Support Questions
Find answers, ask questions, and share your expertise

Compare 2 dataframe aand generate single text file using scala

Compare 2 dataframe aand generate single text file using scala

Rising Star

I have 2 tables in sql DB. bothe the records have a common field location. I want to compare 2 tables .

I would like to show all the data from tab1 (where tab1.location=tab2.location AND tab2.pole= 'N')

tab1 = 25000 no of records

tab2 = 15 no of of records

Everything I need in scala . took more than 40 mins for a single comparision. can someone help me here

tab1>>
+---+---+------+--------+-----+--------+
| ID|phno.|location|address|name|temp
+---+---+---------------+------+--------+
|  1|  9xx|   IND|  Street no1| 30F
|  2|  5xx|   USA|  RHGD no 23| 23F
|  3|  4xx|   RUS|  YWKY 58| 20F
+---+---+------+---+-----+-----+-----+


tab2>>
+---+---+------+--------+
| ID|phno.|location|pole|
+---+---+---------------+
|  1|  9xx|   IND|  S|
|  2|  5xx|   USA|  N|
|  3|  4xx|   RUS|  N|
+---+---+------+---+
5 REPLIES 5

Re: Compare 2 dataframe aand generate single text file using scala

Expert Contributor

One suggestion is to use some of the native Dataframe APIs, for example you could use the intersect API as a way of performing an inner join, look at using the Filter API against the large table/dataframe, i.e. dataframe.filter($location='USA'), etc. This isn't joining the tables, but would assist in understanding the performance of Spark. 40 mins for these small volumes, sounds like something is amiss. What versions are you using here?

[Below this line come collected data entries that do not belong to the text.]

/-- Settles O48: slot j reads the bytes of slot j. -/
theorem slotFailureDependsOnItsOwnBytes : Obligations.SlotFailureDependsOnItsOwnBytes := by
  intro s u s' u' skv ukv
  refine ⟨fun j hj same hs hu => gdec_failmask_bit_congr unframeR (by decide) skv ukv j hj ?_ hs hu,
    fun j hj same hs hu => gdec_failmask_bit_congr unframeP (by decide) skv ukv j hj ?_ hs hu⟩
  · rw [unframeR_get _ j hj, unframeR_get _ j hj, same _ _ (by omega), same _ _ (by omega), same _ _ (by omega)]
  · rw [unframeP_get _ j hj, unframeP_get _ j hj, same _ _ (by omega), same _ _ (by omega), same _ _ (by omega),
      same _ _ (by omega)]

end Sys2Proof.Machine
end

section
/-! Errors (60_exceptions.md): which result codes a completion can leave, which command raises each and when (R321 to
R325), that every command completes (R320), and that an error entry writes its report alone (R328). -/

namespace Sys2Proof.Machine

/-! ### Illegal words -/

/-- A word that is not of the opcode map has no command (30_encoding.md R137). -/
theorem decode_error_of_not_mem (w : Word) (h : w ∉ ([0x00000001, 0x00000002, 0x00000003, 0x00000403, 0x00000004,
    0x00000010, 0x00000011, 0x00000012, 0x00000013, 0x00000014, 0x00000015, 0x00000020, 0x00000120, 0x00000220,
    0x00000021, 0x00000121, 0x00000221] : List Word)) : ∃ e, decode w = .error e := by
  cases hd : decode w with
  | error e => exact ⟨e, rfl⟩
  | ok i =>
    have row := (decodeAcceptsExactlyTheSeventeenWords.1 w i).1 hd
    exact absurd (List.mem_map_of_mem (f := Prod.snd) row) h

/-- Settles O5: the decoder rejects the word, and the engine's turn then records ILLEGAL. -/
theorem illegalWordCompletesWithIllegalAlone : Obligations.IllegalWordCompletesWithIllegalAlone := by
  intro s w pending moves illegal
  obtain ⟨e, rejected⟩ := decode_error_of_not_mem w illegal
  exact (step_of_engineMoves s moves).trans
    (engineTurn_of_decode_error (setTurns s.port.turns.tail s) w e pending rejected)

/-! ### Every completion -/

/-- Settles O49: a completion is an error entry or a success, and both end the command. -/
theorem everyCommandCompletes : Obligations.EveryCommandCompletes := by
  intro i s
  obtain ⟨t, ht, -⟩ := exec_with_port i s
  refine ⟨t, ht, ?_⟩
  obtain ⟨e, m, f, -, rfl⟩ | ⟨u, -, rfl⟩ := exec_cases i s t ht
  · exact ⟨rfl, rfl, e.code_le⟩
  · exact ⟨rfl, rfl, Nat.zero_le 4⟩

/-- Settles O50: only an error entry leaves a code other than 0, and it makes no other write. -/
theorem failingCommandChangesOnlyItsReport : Obligations.FailingCommandChangesOnlyItsReport := by
  intro i s t ht failing
  obtain ⟨e, m, f, -, rfl⟩ | ⟨u, -, rfl⟩ := exec_cases i s t ht
  · rfl
  · exact absurd rfl failing

/-! ### The raisers of each code -/

/-- The configuration that command `i` needs is missing in `s`: no commit yet, or an incomplete staged key or schedule
(R323). -/
def Unconfigured (i : Instr) (s : State) : Prop :=
  (s.status.kv = false ∧ i ∈ ([.enc, .dec, .gencH, .gencR, .gencP, .gdecH, .gdecR, .gdecP] : List Instr)) ∨
  (s.keyWr ≠ 0xFF ∧ i = .rekey) ∨ (s.schedWr ≠ 0xFFFFFFFF ∧ i = .loadsched)

/-- How command `i` can end in `s`: with success, or with an error that it can raise there (R323 to R325). -/
inductive Ends (i : Instr) (s : State) : State → Prop where
  | ok (u : State) : Ends i s (completedOk u)
  | construction : Unconfigured i s → Ends i s (completedErr 2 0 0 s)
  | uncorrectable : i ∈ ([.rdec, .pdec] : List Instr) → Ends i s (completedErr 3 0 0 s)
  | composition (f : BitVec 16) : i ∈ ([.gdecR, .gdecP] : List Instr) → f ≠ 0 →
      Ends i s (completedErr 4 (firstFailing f) f s)

section
variable {i : Instr} {s t : State}

/-- The common shape of the commands that fail by CONSTRUCTION alone: a test of the configuration before the writes. -/
theorem ends_of_guard (configured : Bool) (u : State) (hc : configured = false → Unconfigured i s)
    (h : (if configured then finish u else raiseError .construction 0 0 s) = .next t) : Ends i s t := by
  cases configured with
  | true =>
    obtain rfl := Host.Outcome.next.inj h
    exact .ok u
  | false =>
    obtain rfl := Host.Outcome.next.inj h
    exact .construction (hc rfl)

theorem ends_of_eccResult (r : Option Word) (hi : i ∈ ([.rdec, .pdec] : List Instr)) (h : eccResult r s = .next t) :
    Ends i s t := by
  cases r with
  | some v =>
    obtain rfl := Host.Outcome.next.inj h
    exact .ok { s with doutHi := 0, doutLo := v }
  | none =>
    obtain rfl := Host.Outcome.next.inj h
    exact .uncorrectable hi

/-- A composed decode fails by CONSTRUCTION or, where a slot can fail, by COMPOSITION (43_composition.md R290). -/
theorem ends_of_gdec {w n : Nat} (unframe : Vector Byte 24 → Vector (Option (BitVec w)) n)
    (hc : s.status.kv = false → Unconfigured i s)
    (hi : failMask (unframe s.pbuf) ≠ 0 → i ∈ ([.gdecR, .gdecP] : List Instr)) (h : gdec unframe s = .next t) :
    Ends i s t := by
  cases kv : s.status.kv with
  | false =>
    obtain rfl := Host.Outcome.next.inj ((gdec_unready unframe s kv).symm.trans h)
    exact .construction (hc kv)
  | true =>
    by_cases decoded : failMask (unframe s.pbuf) = 0
    · obtain rfl := Host.Outcome.next.inj ((gdec_decoded unframe s kv decoded).symm.trans h)
      exact .ok _
    · obtain rfl := Host.Outcome.next.inj ((gdec_failing unframe s kv decoded).symm.trans h)
      exact .composition _ (hi decoded) decoded

/-- The inversion of a completion with the raisers of each code, which `exec_cases` leaves out (R321). -/
theorem exec_ends (h : exec i s = .next t) : Ends i s t := by
  cases i with
  | enc | dec | gencH | gencR | gencP => exact ends_of_guard s.status.kv _ (fun kv => .inl ⟨kv, by decide⟩) h
  | rekey => exact ends_of_guard (keyComplete s.keyWr) _ (fun hk => .inr (.inl ⟨beq_eq_false_iff_ne.1 hk, rfl⟩)) h
  | loadsched =>
    exact ends_of_guard (schedComplete s.schedWr) _ (fun hk => .inr (.inr ⟨beq_eq_false_iff_ne.1 hk, rfl⟩)) h
  | rekeyZ | henc | hdec | renc | penc =>
    obtain rfl := Host.Outcome.next.inj h
    exact .ok _
  | rdec => exact ends_of_eccResult _ (by decide) ((exec_rdec_eq s).symm.trans h)
  | pdec => exact ends_of_eccResult _ (by decide) ((exec_pdec_eq s).symm.trans h)
  | gdecH =>
    have noSlotFails := failMask_unframeH s.pbuf
    exact ends_of_gdec unframeH (fun kv => .inl ⟨kv, by decide⟩) (fun fails => absurd noSlotFails fails) h
  | gdecR => exact ends_of_gdec unframeR (fun kv => .inl ⟨kv, by decide⟩) (fun _ => by decide) h
  | gdecP => exact ends_of_gdec unframeP (fun kv => .inl ⟨kv, by decide⟩) (fun _ => by decide) h

/-- An unconfigured command raises CONSTRUCTION, before it does anything else (R323). -/
theorem exec_of_unconfigured (h : Unconfigured i s) : exec i s = .next (completedErr 2 0 0 s) := by
  obtain ⟨kv, hi⟩ | ⟨incomplete, rfl⟩ | ⟨incomplete, rfl⟩ := h
  · cases i with
    | enc | dec => exact cryptDin_unready _ s kv
    | gencH | gencR | gencP => exact genc_unready _ s kv
    | gdecH | gdecR | gdecP => exact gdec_unready _ s kv
    | _ => exact absurd hi (by decide)
  · exact exec_rekey_incomplete s incomplete
  · exact exec_loadsched_incomplete s incomplete

/-- Code 2 is left by an unconfigured command alone. -/
theorem unconfigured_of_err (h : exec i s = .next t) (err : t.status.err = 2) : Unconfigured i s := by
  cases exec_ends h with
  | construction missing => exact missing
  | ok u => exact absurd err (by decide : (0 : BitVec 4) ≠ 2)
  | uncorrectable _ => exact absurd err (by decide : (3 : BitVec 4) ≠ 2)
  | composition f _ _ => exact absurd err (by decide : (4 : BitVec 4) ≠ 2)

theorem mem_raisers_of_unconfigured (h : Unconfigured i s) :
    i ∈ ([.rekey, .loadsched, .enc, .dec, .gencH, .gencR, .gencP, .gdecH, .gdecR, .gdecP] : List Instr) := by
  obtain ⟨-, hi⟩ | ⟨-, rfl⟩ | ⟨-, rfl⟩ := h
  · exact .tail _ (.tail _ hi)
  · decide
  · decide

end

/-- Settles O29: a command completes with CONSTRUCTION exactly where its configuration is missing. -/
theorem constructionIsRaisedInThreeCases : Obligations.ConstructionIsRaisedInThreeCases := fun _ =>
  ⟨fun kv _ hi => exec_of_unconfigured (.inl ⟨kv, hi⟩),
    fun incomplete => exec_of_unconfigured (.inr (.inl ⟨incomplete, rfl⟩)),
    fun incomplete => exec_of_unconfigured (.inr (.inr ⟨incomplete, rfl⟩)), fun _ _ => unconfigured_of_err⟩

/-- Settles O51, by the four ways a command can end; `ctz` names the lowest failing slot (10_state.md R39). -/
theorem eachErrorCodeHasItsRaisersAndInfo : Obligations.EachErrorCodeHasItsRaisersAndInfo := by
  intro i s t h
  cases exec_ends h with
  | ok u => exact .inl ⟨rfl, rfl, rfl⟩
  | construction missing => exact .inr (.inl ⟨rfl, rfl, rfl, mem_raisers_of_unconfigured missing⟩)
  | uncorrectable hi => exact .inr (.inr (.inl ⟨rfl, rfl, rfl, hi⟩))
  | composition f hi fails =>
    exact .inr (.inr (.inr ⟨rfl, hi, (resultInv_composition f fails).first_failing_symbol rfl⟩))

end Sys2Proof.Machine
end

section
/-! Reset and the whole-machine rules of 70_reset_and_hazards.md: the reset input (R350, R351), what a host can conclude from
WDROP (R359), and the progress of every run in the contract (R365, R367). -/

namespace Sys2Proof.Machine

/-- Settles O2: the reset turn is taken in the state without it, whose registers it does not read. -/
theorem resetInputGivesTheResetStateFromEveryState : Obligations.ResetInputGivesTheResetStateFromEveryState :=
  fun s rest => (step_setTurns_cons .reset rest s).trans (takeTurn_reset (setTurns rest s))

/-! ### WDROP -/

/-- STATUS is the only register whose write touches WDROP (10_state.md R37). -/
theorem writeReg_keeps_wdrop (r : Reg) (v : Word) (s : State) (h : r ≠ .status) :
    (writeReg r v s).status.wdrop = s.status.wdrop := by
  cases r with
  | status => exact absurd rfl h
  | _ => rfl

Would also run some primitive tests to validate if there is something fundamentally wrong with the env.

Re: Compare 2 dataframe aand generate single text file using scala

Rising Star

Spark version 1.6.2

Re: Compare 2 dataframe aand generate single text file using scala

Expert Contributor

Hi @Dinesh Das

You need to run a broadcast hash join as one of your dataset is too small compared to the other. In a Broadcast Hash Join the small dataset is broadcasted to each partition of the Large Dataset. Thich leads to a highly efficient and super-fast join.

import org.apache.spark.sql.functions.broadcast

val joined_tables = tab1.join(broadcast(tab2), "key")

This will definitely speed up your job.

Re: Compare 2 dataframe aand generate single text file using scala

Rising Star

@Adnan Alvee

am not looking for joining 2 tables. I am looking for a compariosion between two DFs and generate a new DF and save it to a single text file . in my case its all getting saved as a parquet file.

Re: Compare 2 dataframe aand generate single text file using scala

Expert Contributor

I don't know of any other way of comparing two dataframe other than joining first. Here is your action item.

1. Join tab1 and tab2 using broadcast hash by column key "locaton".

2. Filter column by pole = N

Here is my code from your sample data. Paste it in a spark shell and see.

import org.apache.spark.{ SparkConf, SparkContext }
import org.apache.spark.sql.functions.broadcast
import org.apache.spark.sql.types._
import org.apache.spark.sql._
import org.apache.spark.sql.functions._
import org.apache.spark.sql.functions.udf

val sqlContext = new org.apache.spark.sql.hive.HiveContext(sc)
import sqlContext.implicits._

case class tab1x(id:Int,phno:Long,location:String,address:String,name:String,temp:String)
case class tab2x(id:Int,phno:Long,location:String,pole:String)

val tab1 = Seq(
              tab1x(1,656,"IND","Street no1","X","30F"),
              tab1x(2,657,"USA","RHGD no 23","Y","23F"),
              tab1x(3,658,"RUS","YWKY 58","Z", "20F")
            ).toDF
val tab2 = Seq(
              tab2x(1,656,"IND","S"),
              tab2x(2,657,"USA","N"),
              tab2x(3,658,"RUS","N")
            ).toDF

val joined_df = tab1.join(broadcast(tab2), "location")

val z = joined_df.filter($"pole" === "N")         

z.show()